*REQUIRED ACTION*:
Word for word, restate the lines of the data from the first through the one containing "1024 + 32 * k + c", and nothing else.

(Collected data)
-- ==== Sys2Proof/Machine/Energy.lean ====
section
/-! DEFINITION. Energy (17 R478 to R480): what the counts of Table 17.7 and the leakage come to, in pJ, and the context that
each is charged to. -/

namespace Sys2Proof.Machine

open Sys2Proof

/-- The number by which a part's coefficients name a unit: physical regions 0 to 17, then the link dies. -/
def ActUnit.index : ActUnit → Nat
  | .region p => p
  | .linkDie d => 18 + d

/-- The number of a class within its unit. -/
def ActClass.index : ActClass → Nat
  | .vector => 0
  | .t0 => 1
  | .t1 => 2
  | .reel => 3
  | .bridle p => 8 + p
  | .link p => 16 + p
  | .pcie p => 24 + p
  | .remote => 4
  | .spar f => 32 + f
  | .t2 k c => 1024 + 32 * k + c

/-- The energy of an activity count in pJ: its coefficient at 0.75 V, and for the classes of a region, which are on its core
rail, the square of the rail's voltage over 0.75 V (R478). -/
def keyPj (s : State) (k : ActKey) (n : Nat) : Nat :=
  let e := n * Config.energyCoefficient k.unit.index k.cls.index
  match k.unit with
  | .region p => e * (physOf s p).vcore ^ 2 / 562500
  | .linkDie _ => e

/-- Leakage of a physical region since energy was last charged: L(V, T) per ns (R478). -/
def leakPj (s : State) (p : Nat) : Nat :=
  if (physOf s p).coreEn then Config.leakage p (physOf s p).vcore (physOf s p).tj * (s.clock.bootCount - s.power.energyAt) else 0

/-- Energy of the counts that a filter keeps. -/
def countedPj (s : State) (f : ActKey → Bool) : Nat :=
  ((s.activity.filter fun e => f e.1).map fun e => keyPj s e.1 e.2).sum

/-- Leakage that is charged to a context: one twentieth of its region's for each block that it owns (R479). -/
def ctxLeakPj (s : State) (c : Nat) : Nat :=
  (((ctxOf s c).blocks.map fun b => match physOfLogical s b.1 with
    | some p => leakPj s p
    | none => 0).sum) / 20

/-- Energy of a context that has not been charged yet. -/
def dueToCtx (s : State) (c : Nat) : Nat := countedPj s (fun k => k.ctx == some c) + ctxLeakPj s c

/-- The energy of a context since its create, in pJ (R480). -/
def ctxPj (s : State) (c : Nat) : Nat := (ctxOf s c).energyPj + dueToCtx s c

/-- Energy of a region, and of the counts of a link die, since energy was last charged. -/
def regionPj (s : State) (p : Nat) : Nat := countedPj s (fun k => k.unit == .region p) + leakPj s p

def linkDiePj (s : State) (d : Nat) : Nat := countedPj s fun k => k.unit == .linkDie d

/-- The counts of a region times their coefficients, at 0.75 V. -/
def regionRawPj (s : State) (p : Nat) : Nat :=
  ((s.activity.filter fun e => e.1.unit == .region p).map fun e =>
    e.2 * Config.energyCoefficient e.1.unit.index e.1.cls.index).sum

/-- Energy of the device that has not been charged yet. -/
def dueToDevice (s : State) : Nat := ((List.range 18).map (regionPj s)).sum + ((List.range 4).map (linkDiePj s)).sum

/-- The energy of the device since power-on, in pJ (R480). -/
def devicePj (s : State) : Nat := s.power.energyPj + dueToDevice s

/-- Energy of the activity alone, in pJ. -/
def activityPj (s : State) : Nat := countedPj s fun _ => true

/-- The time since energy was last charged: the control interval that ends now. -/
def chargedNs (s : State) : Nat := s.clock.bootCount - s.power.energyAt

/-- Energy is charged: to the contexts and to the device, with what the link dies drew beyond their counts, which is no context's;
the counts of the next interval begin (R470, R478 to R480). -/
def chargeEnergy (s : State) (linkW : Nat) : State :=
  { s with
    contexts := s.contexts.map fun e => if e.2.state = .empty then e else (e.1, { e.2 with energyPj := ctxPj s e.1 })
    power := { s.power with energyPj := devicePj s + 1000 * linkW * chargedNs s, energyAt := s.clock.bootCount }
    activity := [] }

/-- What a context has caused is no context's once the context is gone. -/
def disownActivity (s : State) (c : Nat) : State :=
  { s with activity := s.activity.foldl (fun m e =>
      mmod 0 m (if e.1.ctx = some c then { e.1 with ctx := none } else e.1) (· + e.2)) [] }

/-- Watts of an energy in pJ over a number of ns. -/
def wattsOf (pj ns : Nat) : Nat := pj / (1000 * Nat.max 1 ns)

/-- The estimate of a region for the interval that ends now, and that of the counts of the link dies (R470, R478), in W. -/
def regionWatts (s : State) (p : Nat) : Nat := wattsOf (regionPj s p) (chargedNs s)

def linkWatts (s : State) : Nat := wattsOf ((List.range 4).map (linkDiePj s)).sum (chargedNs s)

/-- What the region would draw at a rail and a junction with the activity of the interval that ends now (R468, R478), in W. -/
def wattsAt (s : State) (p mv : Nat) (tj : Int) : Nat :=
  wattsOf (regionRawPj s p * mv ^ 2 / 562500 + Config.leakage p mv tj * chargedNs s) (chargedNs s)

end Sys2Proof.Machine
end

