-- ==== Sys2Proof/Machine/Registers.lean ====
section
/-! DEFINITION. The control space as it reads (15 R408, R409, R427 to R430): every register of Tables 15.12, 15.13 and 15.15,
put together from the state. No command of the table is a read; these words are what a host or a firmware read returns. -/

namespace Sys2Proof.Machine

open Sys2Proof

/-- A value placed in the field [hi:lo], cut to its width. -/
def fld (hi lo v : Nat) : Nat := v % 2 ^ (hi + 1 - lo) * 2 ^ lo

/-- A 64-bit register from its fields. -/
def word64 (l : List Nat) : DWord := BitVec.ofNat 64 l.sum

/-! ### Region blocks -/

/-- The logical region or ballast slot of a physical region. -/
def homeOf (s : State) (p : Nat) : Option Nat :=
  match (physOf s p).role with
  | .active L => some L
  | .standby k => some k
  | _ => none

/-- Pace status (Table 2.9). -/
def paceStatus (s : State) (p : Nat) : DWord :=
  let x := physOf s p
  word64 [fld 63 63 (b2n x.fixedLost), fld 62 62 (b2n x.miss), fld 55 40 x.missCount, fld 39 28 x.paceMin, fld 27 16 x.paceNow,
    fld 11 0 x.vcore]

/-- Reel status (Table 6.12). -/
def reelStatus (s : State) (p n : Nat) : DWord :=
  let x := mget ReelCount.zero (physOf s p).reels n
  let u := match homeOf s p with
    | some L => mget ReelUnit.zero (regionOf s L).reels n
    | none => ReelUnit.zero
  word64 [fld 63 63 (b2n u.running.isSome), fld 62 56 u.queue.length, fld 55 40 x.refused, fld 39 0 x.units]

/-- Units of a region or slot whose use satisfies a test. -/
def unitsWhere (s : State) (H : Nat) (p : UnitUse → Bool) : Nat := ((regionOf s H).units.filter fun e => p e.2).length

/-- The object whose home a unit is part of is held. -/
def objectHeld (s : State) (h : Nat) : Bool :=
  match findObject s h with
  | some o => o.hold != 0
  | none => false

/-- Pool status (Table 13.3); the reservations of R351 count as pinned once the region is in use. Units that an evicted object
has left, and that requests still hold, count as released; in a region without a place in the map every unit is free (DEDUCED,
log 137: the four fields always sum to 256). -/
def poolStatus (s : State) (p : Nat) : DWord :=
  match homeOf s p with
  | none => word64 [fld 56 48 256, fld 20 0 (physOf s p).evictions]
  | some H =>
    let own := if H < 16 ∧ s.board.started then 4 else 0
    let pinned := unitsWhere s H fun u => match u with
      | .pinned _ => true
      | .loft _ => true
      | _ => false
    let held := unitsWhere s H fun u => match u with
      | .home h => objectHeld s h
      | _ => false
    let released := unitsWhere s H fun u => match u with
      | .home h => !objectHeld s h
      | .leaving _ => true
      | _ => false
    word64 [fld 56 48 (256 - own - (regionOf s H).units.length), fld 47 39 (own + pinned), fld 38 30 held, fld 29 21 released,
      fld 20 0 (physOf s p).evictions]

/-- Cells of a block that have an MMA presented and not granted. -/
def presentedCells (s : State) (L b : Nat) : Nat :=
  ((s.ops.filter fun q => q.region == L && q.cell / 8 == b && (match q.stage with
    | .presented _ _ => true
    | _ => false)).map (·.cell)).eraseDups.length

/-- The spars of a block that grants hold, as a bit map. -/
def sparMap (s : State) (L b : Nat) : Nat :=
  ((List.range 16).filter fun n => s.ops.any fun q =>
    q.region == L && q.cell / 8 == b && (match heldSpars q with
      | some ((f, c), _) => decide (f ≤ n ∧ n < f + c)
      | none => false)).foldl (fun a n => a + 2 ^ n) 0

/-- Spar arbitration (Table 8.2). -/
def sparStatus (s : State) (p b : Nat) : DWord :=
  match (physOf s p).role with
  | .active L =>
    let unspliced := ((List.range 8).filter fun c =>
      (regionOf s L).retiring.contains (b * 8 + c) || (physOf s p).retired.contains (b * 8 + c, none)).foldl
        (fun a c => a + 2 ^ c) 0
    word64 [fld 63 40 ((mget BlockState.zero (regionOf s L).blocks b).waitNs / 1000), fld 35 32 (presentedCells s L b),
      fld 31 16 (sparMap s L b), fld 15 8 unspliced]
  | _ => 0

/-- Shard load (Table 7.9). -/
def shardLoad (s : State) (p t : Nat) : DWord :=
  let x := mget (0, 0) (physOf s p).shardLoad t
  word64 [fld 63 24 x.1, fld 23 8 x.2]

/-- A stall counter in whole µs (R475). -/
def stallWord (s : State) (p code : Nat) : DWord := BitVec.ofNat 64 (mget 0 (physOf s p).stallNs code / 1000)

/-- Region power (Table 17.3). -/
def powerRegion (s : State) (p : Nat) : DWord :=
  let x := physOf s p
  word64 [fld 63 56 (ofSigned 8 x.tj), fld 55 44 x.budgetW, fld 43 32 x.powerW, fld 28 28 (b2n x.throttled),
    fld 27 27 (b2n x.capped), fld 11 0 x.targetMv]

/-- ROLE and number of a physical region (R429). -/
def roleByte : Role → Nat
  | .active L => L
  | .standby k => 0x40 + k
  | .failed => 0x80
  | .disabled => 0xC0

*RESPONSE*:
-- ==== Sys2Proof/Machine/Energy.lean ====
section
/-! DEFINITION. Energy (17 R478 to R480): what the counts of Table 17.7 and the leakage come to, in pJ, and the context that
each is charged to. -/

namespace Sys2Proof.Machine

open Sys2Proof

/-- The number by which a part's coefficients name a unit: physical regions 0 to 17, then the link dies. -/
def ActUnit.index : ActUnit → Nat
  | .region p => p
  | .linkDie d => 18 + d

/-- The number of a class within its unit. -/
def ActClass.index : ActClass → Nat
  | .vector => 0
  | .t0 => 1
  | .t1 => 2
  | .reel => 3
  | .bridle p => 8 + p
  | .link p => 16 + p
  | .pcie p => 24 + p
  | .remote => 4
  | .spar f => 32 + f
  | .t2 k c => 1024 + 32 * k + c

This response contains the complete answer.